Word for word, restate the entries below from their first line through the line that contains "written since its".
[[ Provided information open ]]
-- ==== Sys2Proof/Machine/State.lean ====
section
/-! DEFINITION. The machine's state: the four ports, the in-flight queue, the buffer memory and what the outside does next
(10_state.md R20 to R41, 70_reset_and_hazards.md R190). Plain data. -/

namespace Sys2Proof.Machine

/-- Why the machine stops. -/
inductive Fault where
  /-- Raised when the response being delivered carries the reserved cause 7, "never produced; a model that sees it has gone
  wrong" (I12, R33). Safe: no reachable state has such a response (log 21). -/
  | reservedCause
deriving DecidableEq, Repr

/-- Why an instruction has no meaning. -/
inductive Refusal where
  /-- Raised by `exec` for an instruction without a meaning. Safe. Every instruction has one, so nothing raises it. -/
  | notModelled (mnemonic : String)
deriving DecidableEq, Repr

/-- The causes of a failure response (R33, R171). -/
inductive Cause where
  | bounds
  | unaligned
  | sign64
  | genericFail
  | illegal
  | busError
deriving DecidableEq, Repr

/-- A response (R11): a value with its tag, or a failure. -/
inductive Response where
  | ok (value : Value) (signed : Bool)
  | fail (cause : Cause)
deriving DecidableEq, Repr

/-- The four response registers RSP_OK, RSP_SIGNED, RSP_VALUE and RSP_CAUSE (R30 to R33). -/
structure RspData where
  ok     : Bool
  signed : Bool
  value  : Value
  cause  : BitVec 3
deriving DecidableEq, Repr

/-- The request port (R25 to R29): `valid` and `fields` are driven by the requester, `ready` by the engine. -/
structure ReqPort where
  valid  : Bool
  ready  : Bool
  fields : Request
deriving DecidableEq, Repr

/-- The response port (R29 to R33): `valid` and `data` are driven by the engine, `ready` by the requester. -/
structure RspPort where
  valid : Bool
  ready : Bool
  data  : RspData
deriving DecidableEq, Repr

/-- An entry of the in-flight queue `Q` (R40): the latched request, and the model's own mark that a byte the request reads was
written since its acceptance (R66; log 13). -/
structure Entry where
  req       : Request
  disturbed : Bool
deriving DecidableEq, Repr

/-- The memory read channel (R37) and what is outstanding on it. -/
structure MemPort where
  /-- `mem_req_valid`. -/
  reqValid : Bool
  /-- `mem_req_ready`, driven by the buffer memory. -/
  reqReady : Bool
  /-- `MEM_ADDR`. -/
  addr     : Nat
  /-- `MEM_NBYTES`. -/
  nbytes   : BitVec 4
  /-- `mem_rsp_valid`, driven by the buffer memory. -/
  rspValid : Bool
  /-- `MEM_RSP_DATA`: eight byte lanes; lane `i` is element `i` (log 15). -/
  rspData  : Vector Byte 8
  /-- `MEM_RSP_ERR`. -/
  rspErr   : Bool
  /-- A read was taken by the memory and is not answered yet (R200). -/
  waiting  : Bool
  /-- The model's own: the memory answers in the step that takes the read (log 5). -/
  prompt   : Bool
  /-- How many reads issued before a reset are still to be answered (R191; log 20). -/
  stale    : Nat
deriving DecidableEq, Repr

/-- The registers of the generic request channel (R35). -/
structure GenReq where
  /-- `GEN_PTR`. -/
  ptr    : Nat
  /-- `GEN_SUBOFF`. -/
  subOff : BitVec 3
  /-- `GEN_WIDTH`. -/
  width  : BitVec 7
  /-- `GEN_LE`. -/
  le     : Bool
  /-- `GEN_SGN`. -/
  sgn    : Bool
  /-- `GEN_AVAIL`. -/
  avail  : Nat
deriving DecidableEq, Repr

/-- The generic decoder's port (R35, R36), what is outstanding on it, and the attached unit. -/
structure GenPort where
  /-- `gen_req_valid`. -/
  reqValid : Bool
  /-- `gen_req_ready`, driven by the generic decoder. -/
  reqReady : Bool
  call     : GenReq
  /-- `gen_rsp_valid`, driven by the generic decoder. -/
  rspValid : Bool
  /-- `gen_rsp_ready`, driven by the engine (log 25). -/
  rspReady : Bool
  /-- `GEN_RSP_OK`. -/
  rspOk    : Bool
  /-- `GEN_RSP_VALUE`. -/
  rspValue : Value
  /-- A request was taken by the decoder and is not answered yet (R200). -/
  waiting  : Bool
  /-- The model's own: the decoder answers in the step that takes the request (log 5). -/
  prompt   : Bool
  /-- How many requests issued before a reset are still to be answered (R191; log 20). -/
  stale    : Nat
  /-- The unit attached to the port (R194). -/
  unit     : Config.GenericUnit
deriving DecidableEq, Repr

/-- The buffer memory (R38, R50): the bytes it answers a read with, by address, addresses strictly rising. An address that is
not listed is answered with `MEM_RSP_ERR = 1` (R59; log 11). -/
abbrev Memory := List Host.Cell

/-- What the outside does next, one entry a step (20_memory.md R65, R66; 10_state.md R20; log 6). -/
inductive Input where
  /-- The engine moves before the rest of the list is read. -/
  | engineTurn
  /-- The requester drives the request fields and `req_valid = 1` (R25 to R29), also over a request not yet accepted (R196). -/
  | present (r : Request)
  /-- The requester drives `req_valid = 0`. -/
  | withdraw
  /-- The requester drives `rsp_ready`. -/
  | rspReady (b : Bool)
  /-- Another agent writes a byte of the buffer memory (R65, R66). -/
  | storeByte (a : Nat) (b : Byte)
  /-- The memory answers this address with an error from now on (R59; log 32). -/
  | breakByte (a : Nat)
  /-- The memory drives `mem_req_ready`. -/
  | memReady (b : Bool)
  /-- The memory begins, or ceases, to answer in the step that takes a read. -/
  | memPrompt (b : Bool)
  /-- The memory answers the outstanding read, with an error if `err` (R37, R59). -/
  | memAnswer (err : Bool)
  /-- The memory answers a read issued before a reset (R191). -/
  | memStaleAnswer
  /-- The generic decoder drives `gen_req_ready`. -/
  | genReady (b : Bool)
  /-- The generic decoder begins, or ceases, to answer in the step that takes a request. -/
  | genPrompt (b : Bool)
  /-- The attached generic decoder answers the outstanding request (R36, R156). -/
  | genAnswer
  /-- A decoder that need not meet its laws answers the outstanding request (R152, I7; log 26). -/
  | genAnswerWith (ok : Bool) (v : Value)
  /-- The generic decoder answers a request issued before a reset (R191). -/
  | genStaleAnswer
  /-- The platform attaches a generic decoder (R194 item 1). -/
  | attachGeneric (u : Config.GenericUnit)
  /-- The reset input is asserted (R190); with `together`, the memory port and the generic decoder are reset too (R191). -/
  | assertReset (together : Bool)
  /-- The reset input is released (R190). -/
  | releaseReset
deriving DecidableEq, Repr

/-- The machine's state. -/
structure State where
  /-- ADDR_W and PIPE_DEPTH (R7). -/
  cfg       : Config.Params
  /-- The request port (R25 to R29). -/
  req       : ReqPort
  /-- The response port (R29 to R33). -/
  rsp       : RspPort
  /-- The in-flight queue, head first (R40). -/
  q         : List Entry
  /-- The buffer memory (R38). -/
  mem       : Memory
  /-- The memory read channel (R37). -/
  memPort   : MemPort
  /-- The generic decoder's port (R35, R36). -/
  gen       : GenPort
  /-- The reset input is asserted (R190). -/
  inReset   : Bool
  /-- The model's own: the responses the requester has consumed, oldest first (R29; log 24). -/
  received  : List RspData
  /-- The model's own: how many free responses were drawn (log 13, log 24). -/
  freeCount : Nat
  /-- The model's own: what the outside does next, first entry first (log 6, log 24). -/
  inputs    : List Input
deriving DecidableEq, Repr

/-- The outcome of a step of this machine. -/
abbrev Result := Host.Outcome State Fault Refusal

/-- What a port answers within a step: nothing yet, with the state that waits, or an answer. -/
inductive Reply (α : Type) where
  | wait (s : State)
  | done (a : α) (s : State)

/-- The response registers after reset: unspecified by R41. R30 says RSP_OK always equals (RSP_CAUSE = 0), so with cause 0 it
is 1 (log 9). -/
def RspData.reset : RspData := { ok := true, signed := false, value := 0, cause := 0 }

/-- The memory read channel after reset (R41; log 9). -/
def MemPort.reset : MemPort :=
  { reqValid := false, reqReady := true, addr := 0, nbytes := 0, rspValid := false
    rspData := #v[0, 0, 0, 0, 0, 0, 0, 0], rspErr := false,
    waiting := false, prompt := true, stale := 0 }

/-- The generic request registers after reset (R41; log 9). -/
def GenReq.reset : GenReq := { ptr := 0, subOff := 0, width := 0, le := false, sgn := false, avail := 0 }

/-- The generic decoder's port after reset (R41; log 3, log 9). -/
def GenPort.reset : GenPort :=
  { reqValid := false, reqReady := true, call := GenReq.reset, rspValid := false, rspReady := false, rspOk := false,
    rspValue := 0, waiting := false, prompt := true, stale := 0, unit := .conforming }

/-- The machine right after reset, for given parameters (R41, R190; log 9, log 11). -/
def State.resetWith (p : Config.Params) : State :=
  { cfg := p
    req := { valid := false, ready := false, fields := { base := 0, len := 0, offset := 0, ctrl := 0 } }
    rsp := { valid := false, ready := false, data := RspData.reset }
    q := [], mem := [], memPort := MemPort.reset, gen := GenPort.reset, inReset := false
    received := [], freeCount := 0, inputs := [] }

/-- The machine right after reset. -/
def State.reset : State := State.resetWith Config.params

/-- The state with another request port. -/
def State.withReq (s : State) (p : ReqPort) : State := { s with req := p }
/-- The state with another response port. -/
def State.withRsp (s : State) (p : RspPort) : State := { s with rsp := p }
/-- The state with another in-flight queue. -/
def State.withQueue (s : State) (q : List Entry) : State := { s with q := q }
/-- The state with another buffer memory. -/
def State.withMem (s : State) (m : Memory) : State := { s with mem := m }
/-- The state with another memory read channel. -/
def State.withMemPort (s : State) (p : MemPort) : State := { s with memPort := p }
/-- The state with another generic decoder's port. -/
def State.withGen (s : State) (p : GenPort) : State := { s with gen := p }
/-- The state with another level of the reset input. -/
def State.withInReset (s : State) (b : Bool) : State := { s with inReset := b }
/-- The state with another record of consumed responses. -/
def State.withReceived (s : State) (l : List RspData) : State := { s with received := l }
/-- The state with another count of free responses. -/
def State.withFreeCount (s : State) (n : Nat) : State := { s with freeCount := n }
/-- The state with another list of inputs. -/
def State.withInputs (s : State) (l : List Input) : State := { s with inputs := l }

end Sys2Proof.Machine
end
[[ Provided information closed ]]
Response box:
-- ==== Sys2Proof/Machine/State.lean ====
section
/-! DEFINITION. The machine's state: the four ports, the in-flight queue, the buffer memory and what the outside does next
(10_state.md R20 to R41, 70_reset_and_hazards.md R190). Plain data. -/

namespace Sys2Proof.Machine

/-- Why the machine stops. -/
inductive Fault where
  /-- Raised when the response being delivered carries the reserved cause 7, "never produced; a model that sees it has gone
  wrong" (I12, R33). Safe: no reachable state has such a response (log 21). -/
  | reservedCause
deriving DecidableEq, Repr

/-- Why an instruction has no meaning. -/
inductive Refusal where
  /-- Raised by `exec` for an instruction without a meaning. Safe. Every instruction has one, so nothing raises it. -/
  | notModelled (mnemonic : String)
deriving DecidableEq, Repr

/-- The causes of a failure response (R33, R171). -/
inductive Cause where
  | bounds
  | unaligned
  | sign64
  | genericFail
  | illegal
  | busError
deriving DecidableEq, Repr

/-- A response (R11): a value with its tag, or a failure. -/
inductive Response where
  | ok (value : Value) (signed : Bool)
  | fail (cause : Cause)
deriving DecidableEq, Repr

/-- The four response registers RSP_OK, RSP_SIGNED, RSP_VALUE and RSP_CAUSE (R30 to R33). -/
structure RspData where
  ok     : Bool
  signed : Bool
  value  : Value
  cause  : BitVec 3
deriving DecidableEq, Repr

/-- The request port (R25 to R29): `valid` and `fields` are driven by the requester, `ready` by the engine. -/
structure ReqPort where
  valid  : Bool
  ready  : Bool
  fields : Request
deriving DecidableEq, Repr

/-- The response port (R29 to R33): `valid` and `data` are driven by the engine, `ready` by the requester. -/
structure RspPort where
  valid : Bool
  ready : Bool
  data  : RspData
deriving DecidableEq, Repr

/-- An entry of the in-flight queue `Q` (R40): the latched request, and the model's own mark that a byte the request reads was
written since its acceptance (R66; log 13). -/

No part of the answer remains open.